PROBLEM TO SOLVE:
Repeat exactly the lines from the start of the entries below through the line containing "byte reads 0 -/". Omit the rest.

··· DATA EXTRACT

-- ==== Sys2Proof/Machine/MemOps.lean ====
section
/-!
DEFINITION. Device memory: LPDDR cells, the zero map and poison (spec 07), translation (R299 to R305), the Vat's
lines, quotas and replacement (spec 08), scratchpad segments, and reading and writing at a home.
-/

namespace Sys2Proof.Machine

/-! LPDDR cells: a list of address and byte with rising addresses and no zero byte listed; an unlisted byte reads 0 -/

/-- The byte at an address. DESIGN CHOICE, unsafe: log 6. -/
def cellGet : List Host.Cell → Nat → Byte
  | [], _ => 0#8
  | (a', b) :: rest, a => if a' = a then b else cellGet rest a

/-- The cells with one byte written, in canonical form. -/
def cellSet : List Host.Cell → Nat → Byte → List Host.Cell
  | [], a, b => if b = 0#8 then [] else [(a, b)]
  | (a', b') :: rest, a, b =>
    if a < a' then (if b = 0#8 then (a', b') :: rest else (a, b) :: (a', b') :: rest)
    else if a = a' then (if b = 0#8 then rest else (a, b) :: rest)
    else (a', b') :: cellSet rest a b

/-- The cells with a range of bytes reading 0. -/
def cellsZero (l : List Host.Cell) (base len : Nat) : List Host.Cell :=
  l.filter fun c => !(base ≤ c.1 && c.1 < base + len)

/-- The canonical form: addresses strictly rising and no listed byte 0. -/
def Memory.wf : List Host.Cell → Bool
  | [] => true
  | [(_, b)] => b ≠ 0#8
  | (a, b) :: (a', b') :: rest => b ≠ 0#8 && a < a' && Memory.wf ((a', b') :: rest)

/-- A sector from 32 little-endian bytes. -/
def sectorOfBytes (bs : List Byte) : Sector := BitVec.ofNat 256 (leNat (bs.take 32))

/-- Byte k of a sector. -/
def sectorByte (d : Sector) (k : Nat) : Byte := d.extractLsb' (8 * k) 8

/-- The 32 bytes of a sector. -/
def sectorBytes (d : Sector) : List Byte := (List.range 32).map (sectorByte d)

/-- The sector at a 32-byte-aligned address of the cells. -/
def cellsSector (l : List Host.Cell) (pa : Nat) : Sector := sectorOfBytes ((rangeFrom pa 32).map (cellGet l))

/-- A sector with the bytes of `new` where the mask has 1. -/
def mergeSector (old new : Sector) (mask : BitVec 32) : Sector :=
  sectorOfBytes ((List.range 32).map fun k => if mask.getLsbD k then sectorByte new k else sectorByte old k)

/-- The cells with a sector's masked bytes written. -/
def cellsWriteSector (l : List Host.Cell) (pa : Nat) (d : Sector) (mask : BitVec 32) : List Host.Cell :=
  (List.range 32).foldl (fun l k => if mask.getLsbD k then cellSet l (pa + k) (sectorByte d k) else l) l

/-- A mask with every byte of a sector. -/
def fullMask : BitVec 32 := 0xFFFFFFFF#32

/-! Capacity -/

/-- LPDDR5X channels in service (R31, R33). -/
def channels (s : State) : Nat := if s.life.straps.memHalf then 8 else 16

/-- Usable capacity in bytes (R335). DESIGN CHOICE, safe: log 36. -/
def usableBytes (s : State) : Nat :=
  let raw := channels s * (if s.lpddr.density2g then 2 ^ 31 else 2 ^ 30)
  if s.lpddr.ecc then raw * 15 / 16 else raw

/-- The device pool in bytes: the usable capacity less the reserved region (R336). -/
def poolBytes (s : State) : Nat := usableBytes s - 2 ^ 29

/-- The device pool in 2 MiB units (R336, R360). -/
def poolUnits (s : State) : Nat := poolBytes s / 2 ^ 21

/-- The channel that a physical address maps to (R334). -/
def channelOf (s : State) (pa : Nat) : Nat :=
  if s.life.straps.memHalf then
    bitsNat pa 10 8 ^^^ bitsNat pa 14 12 ^^^ bitsNat pa 18 16 ^^^ bitsNat pa 22 20
  else bitsNat pa 11 8 ^^^ bitsNat pa 15 12 ^^^ bitsNat pa 19 16 ^^^ bitsNat pa 23 20

/-- The channel-local address of a physical address (R334). DESIGN CHOICE, unsafe: log 6. -/
def channelLocal (s : State) (pa : Nat) : Nat :=
  if s.life.straps.memHalf then pa / 2 ^ 11 * 256 + pa % 256 else pa / 2 ^ 12 * 256 + pa % 256

/-! The memory controller -/

/-- A 4 KiB block is marked in the zero map (R311). -/
def zeroMarked (l : Lpddr) (pa : Nat) : Bool :=
  match tblGet l.zeroMap (pa / 2 ^ 21) with
  | some cleared => !cleared.contains (pa / 4096 % 512)
  | none => false

/-- The first write to a marked block zeroes it and clears its bit (R311). -/
def zeroBlock (l : Lpddr) (pa : Nat) : Lpddr :=
  if zeroMarked l pa then
    let base := pa / 4096 * 4096
    { l with
      cells := cellsZero l.cells base 4096
      poison := l.poison.filter fun a => !(base ≤ a && a < base + 4096)
      zeroMap := tblModify l.zeroMap (pa / 2 ^ 21) fun c => insertOnce c (pa / 4096 % 512) }
  else l

/-- A sector of a block whose zero-map word was lost and that nothing has written whole since (Table 07-8). -/
def badBlockSector (l : Lpddr) (pa : Nat) : Bool :=
  match tblGet l.badBlocks (pa / 4096) with
  | some written => !written.contains (pa % 4096 / 32)
  | none => false

/-- A sector as the DRAM returns it: poison while out of service (R965), zero for a marked block (R311), poison for a
sector marked so (R345, R346). DESIGN CHOICE, unsafe: log 6. -/
def dramRead (l : Lpddr) (pa : Nat) : Sector × Bool :=
  if !l.inService then (0#256, true)
  else if zeroMarked l pa then (0#256, false)
  else (cellsSector l.cells pa, l.poison.contains pa || badBlockSector l pa)

/-- A sector marked as poison: the check pattern with inline ECC (R345), an entry of the list of 64 without (R346).
The flag says that the list was full and the poison is lost. -/
def markPoison (l : Lpddr) (pa : Nat) : Lpddr × Bool :=
  if l.poison.contains pa then (l, false)
  else if l.ecc || l.poison.length < 64 then ({ l with poison := l.poison ++ [pa] }, false)
  else (l, true)

/-- A masked write of one sector (R311, R344 to R346): dropped while out of service (R965). The flag says that poison
was lost. -/
def dramWrite (l : Lpddr) (pa : Nat) (d : Sector) (mask : BitVec 32) (poison : Bool) : Lpddr × Bool :=
  if !l.inService then (l, false)
  else
    let l := zeroBlock l pa
    let l := { l with cells := cellsWriteSector l.cells pa d mask }
    if poison then markPoison l pa
    else if mask = fullMask then
      ({ l with
          poison := l.poison.filter fun a => a ≠ pa
          badBlocks := tblModify l.badBlocks (pa / 4096) fun w => insertOnce w (pa % 4096 / 32) }, false)
    else (l, false)

/-- LPDDR as it will stand once the write-backs in flight to a sector have arrived: the home slice orders later
accesses after them (R375). -/
def lpddrAfter (s : State) (pa : Nat) : Lpddr :=
  (s.traffic.writeBacks.filter fun e => e.2.pa = pa && e.2.stage = .sent).foldl
    (fun l e => (dramWrite l e.2.pa e.2.data e.2.mask e.2.poison).1) s.lpddr

/-- A write leaves a home slice for its memory NI (R366, R375). -/
def sendWriteBack (s : State) (w : WriteBack) : State :=
  let w := { w with stamp := s.stamp }
  { s with traffic := { s.traffic with
      writeBacks := s.traffic.writeBacks ++ [(s.traffic.nextAccess, w)], nextAccess := s.traffic.nextAccess + 1 } }

/-- Who asks a slice for a line: the owner that the line gets (R369), the priority of what the allocation causes (Table 09-5),
whether it is a TILE line (R389), and the slice's choice of a victim. -/
structure Asker where
  owner : Nat := 0
  pri : Nat := 0
  tile : Bool := false
  lru : Nat := 0
  deriving DecidableEq, Repr

/-! Vat addressing and lines -/

/-- Slice of a physical address (R361). -/
def sliceOf (pa : Nat) : Nat := pa / 128 % 48

/-- Tag of a physical address (R361). -/
def tagOf (pa : Nat) : Nat := pa / 128 / 48 / 1024

/-- Set of a physical address (R361). -/
def setOf (pa : Nat) : Nat :=
  let q := pa / 128 / 48
  (q % 1024) ^^^ (q / 1024 % 1024)

/-- Sector of a physical address within its line (R361). -/
def sectorOf (pa : Nat) : Nat := pa / 32 % 4

/-- The physical address of a line. -/
def linePa (ln : Line) : Nat := ((ln.tag * 1024 + (ln.set ^^^ (ln.tag % 1024))) * 48 + ln.slice) * 128

/-- The line holds a physical address's line number. -/
def lineIs (pa : Nat) (ln : Line) : Bool := ln.slice == sliceOf pa && ln.set == setOf pa && ln.tag == tagOf pa

/-- The line that caches an address. -/
def findLine (s : State) (pa : Nat) : Option Line := s.vat.lines.find? (lineIs pa)

/-- The line with its sector k. -/
def lineSector (ln : Line) (k : Nat) : LineSector := ln.sectors.getD k {}

/-- The lines with the line of a physical address replaced. -/
def putLine (ls : List Line) (ln : Line) : List Line :=
  ls.map fun x => if x.slice = ln.slice ∧ x.set = ln.set ∧ x.way = ln.way then ln else x

/-- The state with a line replaced. -/
def setLine (s : State) (ln : Line) : State := { s with vat := { s.vat with lines := putLine s.vat.lines ln } }

/-- The state without a line. -/
def dropLine (s : State) (ln : Line) : State :=
  { s with vat := { s.vat with lines := s.vat.lines.filter fun x => !(x.slice == ln.slice && x.set == ln.set && x.way == ln.way) } }

/-- The dirty sectors of a line leave as write-backs of a priority (R366, Table 09-5). -/
def writeBackLine (s : State) (ln : Line) (pri : Nat) : State :=
  (List.range 4).foldl (fun s k =>
    let x := lineSector ln k
    if x.sd then sendWriteBack s { pa := linePa ln + 32 * k, data := x.data, mask := fullMask, poison := x.poison,
                                   place := some (ln.set, ln.way), owner := ln.owner, pri := pri }
    else s) s

/-- A line is written back and leaves. -/
def evictLine (s : State) (ln : Line) (pri : Nat) : State := dropLine (writeBackLine s ln pri) ln

/-- A line with no dirty sector (R366). -/
def cleanLine (ln : Line) : Line := { ln with sectors := ln.sectors.map fun x => { x with sd := false } }

/-- Cache-role ways that take allocations: a conversion in progress stops allocation into its ways (R382, Table 08-3). -/
def cacheWays (s : State) : List Nat :=
  (List.range 16).filter fun w => !s.vat.convMask.getLsbD w && !((s.vat.converting.getD 0#16).getLsbD w)

/-- Ways in the scratchpad role. -/
def convWays (s : State) : List Nat := (List.range 16).filter fun w => s.vat.convMask.getLsbD w

/-- Lines that the Vat could hold in the cache role (R370). -/
def linesCache (s : State) : Nat := (cacheWays s).length * 49152

/-- A tenant's limit in lines (R370). -/
def tenantLimit (s : State) (fn : Nat) : Nat := linesCache s * (getFn s fn).grant.quota / 64

/-- A context's limit in lines (R370). -/
def ctxLimit (s : State) (c : CtxId) : Nat :=
  tenantLimit s c.tenant * ((getCtx s c).map Ctx.cacheQuota).getD 64 / 64

/-- The tenant of an owner code, none for the device. -/
def ownerTenant (o : Nat) : Option Nat := if o = 0 then none else some ((o - 1) / 64)

/-- The context of an owner code. -/
def ownerCtx (o : Nat) : Option CtxId := if o = 0 then none else some { tenant := (o - 1) / 64, idx := (o - 1) % 64 }

/-- Lines owned by an owner (R371). -/
def ownerCount (s : State) (o : Nat) : Nat := (s.vat.lines.filter fun ln => ln.owner == o).length

/-- Lines owned by a tenant's contexts (R371). -/
def tenantCount (s : State) (fn : Nat) : Nat := (s.vat.lines.filter fun ln => ownerTenant ln.owner == some fn).length

/-- An owner is over-limit when its count, or its tenant's, exceeds the limit (R372). -/
def overLimit (s : State) (o : Nat) : Bool :=
  match ownerCtx o with
  | none => false
  | some c => ownerCount s o > ctxLimit s c || tenantCount s c.tenant > tenantLimit s c.tenant

/-- The group of lines that an allocation replaces from, in the order of R372. -/
def victimGroup (s : State) (set : List Line) (owner : Nat) : List Line :=
  match ownerCtx owner with
  | some c =>
    if ownerCount s owner ≥ ctxLimit s c then set.filter fun ln => ln.owner == owner
    else if tenantCount s c.tenant ≥ tenantLimit s c.tenant then
      set.filter fun ln => ownerTenant ln.owner == some c.tenant
    else if set.any fun ln => overLimit s ln.owner then set.filter fun ln => overLimit s ln.owner
    else set
  | none => if set.any fun ln => overLimit s ln.owner then set.filter fun ln => overLimit s ln.owner else set

/-- The line of a group that leaves: never a TILE line; a NEXT line first; else the slice's choice `lru`, never the
line most recently allocated or hit while another is eligible (R372). DESIGN CHOICE, safe: log 39. -/
def chooseVictim (s : State) (slice set : Nat) (group : List Line) (lru : Nat) : Option Line :=
  let eligible := group.filter fun ln => !ln.tile
  match eligible.find? fun ln => ln.next with
  | some ln => some ln
  | none =>
    let mru := tblGet s.vat.mru (slice, set)
    let others := eligible.filter fun ln => some ln.way ≠ mru
    let pick := if others.isEmpty then eligible else others
    pick[lru % pick.length]?

/-- The slice's bank group is on (R395). -/
def sliceOn (s : State) (slice : Nat) : Bool := bankOn s (bankOf slice)

/-- Where an allocation goes: a cache-role way with no valid line, else the way of a victim (R372), within the TILE
limit of R390. -/
def chooseWay (s : State) (pa : Nat) (k : Asker) : Option (Nat × Option Line) :=
  let slice := sliceOf pa
  let set := setOf pa
  let here := s.vat.lines.filter fun ln => ln.slice == slice && ln.set == set
  let tileWays := (here.filter fun ln => ln.tile).length
  if !sliceOn s slice then none
  else if k.tile && tileWays ≥ max 1 ((cacheWays s).length / 4) then none
  else
    match (cacheWays s).find? fun w => !here.any fun ln => ln.way == w with
    | some w => some (w, none)
    | none => (chooseVictim s slice set (victimGroup s here k.owner) k.lru).map fun ln => (ln.way, some ln)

······

ANSWER TO THIS EXERCISE:
-- ==== Sys2Proof/Machine/MemOps.lean ====
section
/-!
DEFINITION. Device memory: LPDDR cells, the zero map and poison (spec 07), translation (R299 to R305), the Vat's
lines, quotas and replacement (spec 08), scratchpad segments, and reading and writing at a home.
-/

namespace Sys2Proof.Machine

/-! LPDDR cells: a list of address and byte with rising addresses and no zero byte listed; an unlisted byte reads 0 -/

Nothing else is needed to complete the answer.